Estos días de calma y sosiego, como hacía tiempo que no disfrutaba, me han permitido acercarme a la memoria de tantos seres queridos que en los últimos tiempos han abandonado la dimensión física, se han aposentado al otro lado del velo. La lista se alarga cada día más, mas no es una relación del luto, es la nómina de una hermandad que se expande allende toda frontera. El más allá se va poblando de seres queridos y me he tomado mi tiempo para el reencuentro en lo interno.

El más acá va menguando y sin embargo seguimos siendo Uno a uno y otro lado.
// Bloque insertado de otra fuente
-- ==== Sys2Proof/Machine/Matrix.lean ====
section
/-! DEFINITION. The tile sequencer's matrix side: opcodes 0x68 to 0x70 (R222 to R233), the matrix queue and its stages (R254 to R260),
and the block-exact arithmetic (R65 to R67). -/
namespace Sys2Proof.Machine

open Sys2Proof

/-! Formats and maps -/

/-- A tile shape (R225): macros G, columns per macro, N, K, and the A planes P. -/
structure Shape where
  chain : Bool
  g : Nat
  nm : Nat
  acc : Bool
  af : Nat
  bf : Nat
  planes : Nat
  deriving DecidableEq, Repr

def Shape.n (h : Shape) : Nat := if h.chain then h.nm else h.g * h.nm
def Shape.k (h : Shape) : Nat := if h.chain then 64 * h.g else 64

/-- Whether a format is f16 or bf16. -/
def isHalf (fmt : Nat) : Bool := fmt == 8 || fmt == 9

/-- The shape that sfmt selects, if its combination is accepted (R44, R225). -/
def sfmtShape (v : W32) : Option Shape :=
  let gsz := (bits v 13 3).toNat
  let acc := v.getLsbD 12
  let af := (bits v 5 5).toNat
  let bf := (bits v 0 5).toNat
  let ok := bits v 17 15 == 0 && bits v 10 2 == 0 && decide (gsz ≤ 4) &&
    ((isHalf af && isHalf bf && !acc) || (isRns af && af == bf))
  if ok then some { chain := v.getLsbD 16, g := 2 ^ gsz, nm := if af = 14 then 96 else 64, acc, af, bf,
                    planes := if af = 14 then 4 else if af = 15 then 6 else 16 }
  else none

/-! Operand map fields (R223) -/
def omBase (om : W64) : Nat := (bits om 0 20).toNat
def omStride (om : W64) : Nat := (bits om 20 16).toNat
def omK (om : W64) : Nat := (bits om 36 11).toNat
def omFmt (om : W64) : Nat := (bits om 47 5).toNat
def omPlane (om : W64) : Bool := om.getLsbD 52

/-- Bytes of an element (R224). -/
def elemSize (fmt : Nat) : Nat := if isHalf fmt then 2 else 4

/-- Whether BASE and STRIDE are aligned (R224). -/
def omAligned (om : W64) : Bool :=
  let e := if omPlane om then 8 else elemSize (omFmt om)
  omBase om % e == 0 && omStride om % e == 0

/-- Bytes of `count` elements of a row or column from its first byte (R224). -/
def spanBytes (om : W64) (count : Nat) : Nat :=
  if omPlane om then (count + 63) / 64 * 8 * tyPlanes (omFmt om) else count * elemSize (omFmt om)

/-- A byte of team-relative CLM, if it is inside the block. -/
def State.clmByte (s : State) (t : Team) (a : Nat) : Option Byte :=
  (t.resolve t.core (BitVec.ofNat 64 a) 1).map (fun (co : Nat × Nat) => Mem.read s.clm (t.key co.1 co.2))

/-- The element `idx` of a row or column that begins at `row` (R224): zero where a byte of it lies outside the block. -/
def State.mapElem (s : State) (t : Team) (om : W64) (row idx : Nat) : Nat :=
  let at' (as : List Nat) : Option (List Byte) := as.mapM (s.clmByte t)
  if omPlane om then
    let p := tyPlanes (omFmt om)
    let blk := row + idx / 64 * 8 * p
    match at' ((List.range p).map (fun j => blk + 8 * j + idx % 64 / 8)) with
    | some bs => bs.zipIdx.foldl (fun n bj => n + if bj.1.getLsbD (idx % 8) then 2 ^ bj.2 else 0) 0
    | none => 0
  else
    let e := elemSize (omFmt om)
    match at' ((List.range e).map (fun j => row + idx * e + j)) with
    | some bs => leNat bs
    | none => 0

/-- Element (i, k) of an A operand (R224). -/
def State.elemA (s : State) (t : Team) (om : W64) (i k : Nat) : Nat :=
  if k < omK om then s.mapElem t om (omBase om + i * omStride om) k else 0

/-- Element (k, n) of a B operand (R224). -/
def State.elemB (s : State) (t : Team) (om : W64) (k n : Nat) : Nat :=
  if omK om ≤ k then 0
  else if omPlane om then s.mapElem t om (omBase om + n * omStride om) k
  else s.mapElem t om (omBase om + k * omStride om) n

/-- The ranges of a row operand, as first byte and length: `rows` rows of `count` elements. -/
def rowRanges (om : W64) (rows count : Nat) : List (Nat × Nat) :=
  (List.range rows).map (fun i => (omBase om + i * omStride om, spanBytes om count))

/-- The ranges that an A operand of M rows reads. -/
def rangesA (om : W64) (m : Nat) : List (Nat × Nat) := rowRanges om m (omK om)

/-- The ranges that a B panel reads (R224, R225). -/
def rangesB (h : Shape) (om : W64) : List (Nat × Nat) :=
  let k := min (omK om) h.k
  if omPlane om then rowRanges om h.n k else rowRanges om k h.n

/-- The ranges that `n` scales read. -/
def rangesS (om : W64) (n : Nat) : List (Nat × Nat) := [(omBase om, 4 * n)]

/-- The guard range: from the first byte of row 0 to the last byte of the last row (R231). -/
def guardOf (rs : List (Nat × Nat)) : Nat × Nat :=
  match rs.head?, rs.getLast? with
  | some a, some b => (a.1, b.1 + b.2)
  | _, _ => (0, 0)

/-- The lines of the team's block that ranges touch, those of the partner's share from 8192 on. -/
def lineSet (t : Team) (rs : List (Nat × Nat)) : List Nat :=
  let inside (a : Nat) : Bool := (t.resolve t.core (BitVec.ofNat 64 a) 1).isSome
  (rs.flatMap (fun r => (linesOf r.1 r.2).filter (fun l => inside (64 * l)))).eraseDups

/-! Block arithmetic (R65 to R67) -/

/-- The least exponent of a format (R59). -/
def emin (fmt : Nat) : Int := if fmt = 8 then -14 else -126

/-- `Exp` of a finite value that is not zero (R59). -/
def expOf (fmt m : Nat) (e : Int) : Int := max (emin fmt) ((Nat.log2 m : Int) + e)

/-- The exponent of a block (R66): the largest of its non-zero elements, or Emin. -/
def blockExp (fmt : Nat) (xs : List Nat) : Int :=
  xs.foldl (fun b x => match unpack (fmtOf fmt) x with
    | .fin _ m e => if m = 0 then b else max b (expOf fmt m e)
    | _ => b) (emin fmt)

/-- `Floor(x × 2^sh)` of a finite element (R66). -/
def scaled (fmt : Nat) (sh : Int) (x : Nat) : Int :=
  match unpack (fmtOf fmt) x with
  | .fin s m e =>
    let v : Int := if s then -(m : Int) else m
    if 0 ≤ e + sh then v * 2 ^ (e + sh).toNat else Int.fdiv v (2 ^ (-(e + sh)).toNat)
  | _ => 0

/-- `BlockDot` (R66) of 64 A elements and 64 B elements. -/
def blockDot (af bf : Nat) (a b : List Nat) : Nat :=
  let va := a.map (unpack (fmtOf af))
  let vb := b.map (unpack (fmtOf bf))
  let ps := (va.zip vb).map (fun p => mulVal p.1 p.2)
  let isInf (neg : Bool) : Bool := ps.any (fun p => p == some (.inf neg))
  if ps.any (fun p => p.isNone) then Fmt.f32.nan
  else if isInf false && isInf true then Fmt.f32.nan
  else if isInf false then Fmt.f32.inf
  else if isInf true then Fmt.f32.signed true Fmt.f32.inf
  else
    let ea := blockExp af a
    let eb := blockExp bf b
    let sum := (a.zip b).foldl (fun n p => n + scaled af (14 - ea) p.1 * scaled bf (15 - eb) p.2) (0 : Int)
    rne32 sum (ea + eb - 29)

/-- The residue block result (R65, R67): `RnsOut` of the channel sums. -/
def residueDot (fmt : Nat) (a b : List Nat) : Int :=
  rnsOut fmt (fun c => ((a.zip b).foldl (fun n p => n + rnsChannel fmt c p.1 * rnsChannel fmt c p.2) 0) % rnsMod fmt c)

/-- `Accumulate` of a residue block result (R67). -/
def residueAccum (acc : Bool) (bank : Nat) (x : Int) (sa sb : Nat) : Nat :=
  if acc then ((bank : Int) + x).emod (2 ^ 32) |>.toNat
  else rneAdd bank (rneMul (rne32 x 0) (rneMul sa sb))

/-- Whether a column predicate lets a column through (R226). -/
def cpOn (cp : BitVec 128) (n col : Nat) : Bool := cp.getLsbD (if n ≤ 128 then col else 128 * col / n)

/-! Thread registers (R222, R223, R226) -/

/-- The value of B. -/
def Iss.bVal (i : Iss) (s : State) : W64 := i.vb s 0

/-- The number in the D, A and B fields of a matrix instruction. -/
def Iss.dNum (i : Iss) : Nat := i.f.d.toNat

/-- `setom` is ILLEGAL at execution for these values (R223). -/
def setomIllegal (i : Iss) (s : State) : Bool :=
  let b := i.bVal s
  let k := (bits b 16 11).toNat
  bits b 27 37 != 0 || k == 0 || decide (1024 < k) || (i.f.xs.getLsbD 0 && !isRns i.f.ty.toNat)

/-- The map that `setom` writes (R223). -/
def setomValue (i : Iss) (s : State) : W64 :=
  let b := i.bVal s
  let base := i.va s 0 + i.f.imm.signExtend 64
  (0 : BitVec 11) ++ i.f.xs.extractLsb' 0 1 ++ i.f.ty ++ bits b 16 11 ++ bits b 0 16 ++ bits base 0 20

/-- `setom` (R223). -/
def execSetom (f : Ext) (s : State) : Out :=
  runExt { illegal := setomIllegal } 0x68 f (fun i s =>
    .ok (s.modThread i.gi (fun t => { t with oms := FMap.put t.oms i.dNum (setomValue i s) }))) s

/-- `setrp` (R226). -/
def execSetrp (f : Ext) (s : State) : Out :=
  runExt {} 0x6E f (fun i s => .ok (s.modThread i.gi (fun t => { t with rps := FMap.put t.rps i.dNum (i.bVal s) }))) s

/-- `setcp` and `setcp.hi` (R226). -/
def execSetcp (f : Ext) (s : State) : Out :=
  runExt {} 0x6F f (fun i s => .ok (s.modThread i.gi (fun t =>
    let old := FMap.at 0 t.cps i.dNum
    let new : BitVec 128 := if i.f.xs.getLsbD 0 then i.bVal s ++ bits old 0 64 else (0 : W64) ++ i.bVal s
    { t with cps := FMap.put t.cps i.dNum new }))) s

/-- `sfmt` (R225). -/
def execSfmt (f : Ext) (s : State) : Out :=
  runExt {} 0x70 f (fun i s => .ok (s.modThread i.gi (fun t => { t with sfmt := (i.bVal s).setWidth 32 }))) s

/-! The issue of a matrix operation (R229, R230, R254, R353) -/

/-- MFORM with its REASON (R353). -/
def mform (op reason : Nat) : Trap := { cause := .mform, detail := BitVec.ofNat 64 (256 * op + reason) }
La fraternidad no merma, más al contrario la ausencia física semejara fortalecerla; nos permite recobrar la certeza de nuestra identidad de almas, de comunión de hermanos y hermanas comprometidos en el Sendero de la conciencia, el servicio y la evolución.

Llega una edad en que cada vez más personas que nos rodean emprenden el vuelo hacia la Luz. Hasta hace poco mi madre abría el periódico siempre por la página de esquelas. Constataba con pena que el círculo de los nonagenarios en su ciudad se iba cerrando, sin embargo no debiéramos permitir que esa pena tomara asiento en nuestro interior. Las esquelas, por más negro que invada su recuadro, tan sólo anuncian un aleteo, nunca un adiós definitivo.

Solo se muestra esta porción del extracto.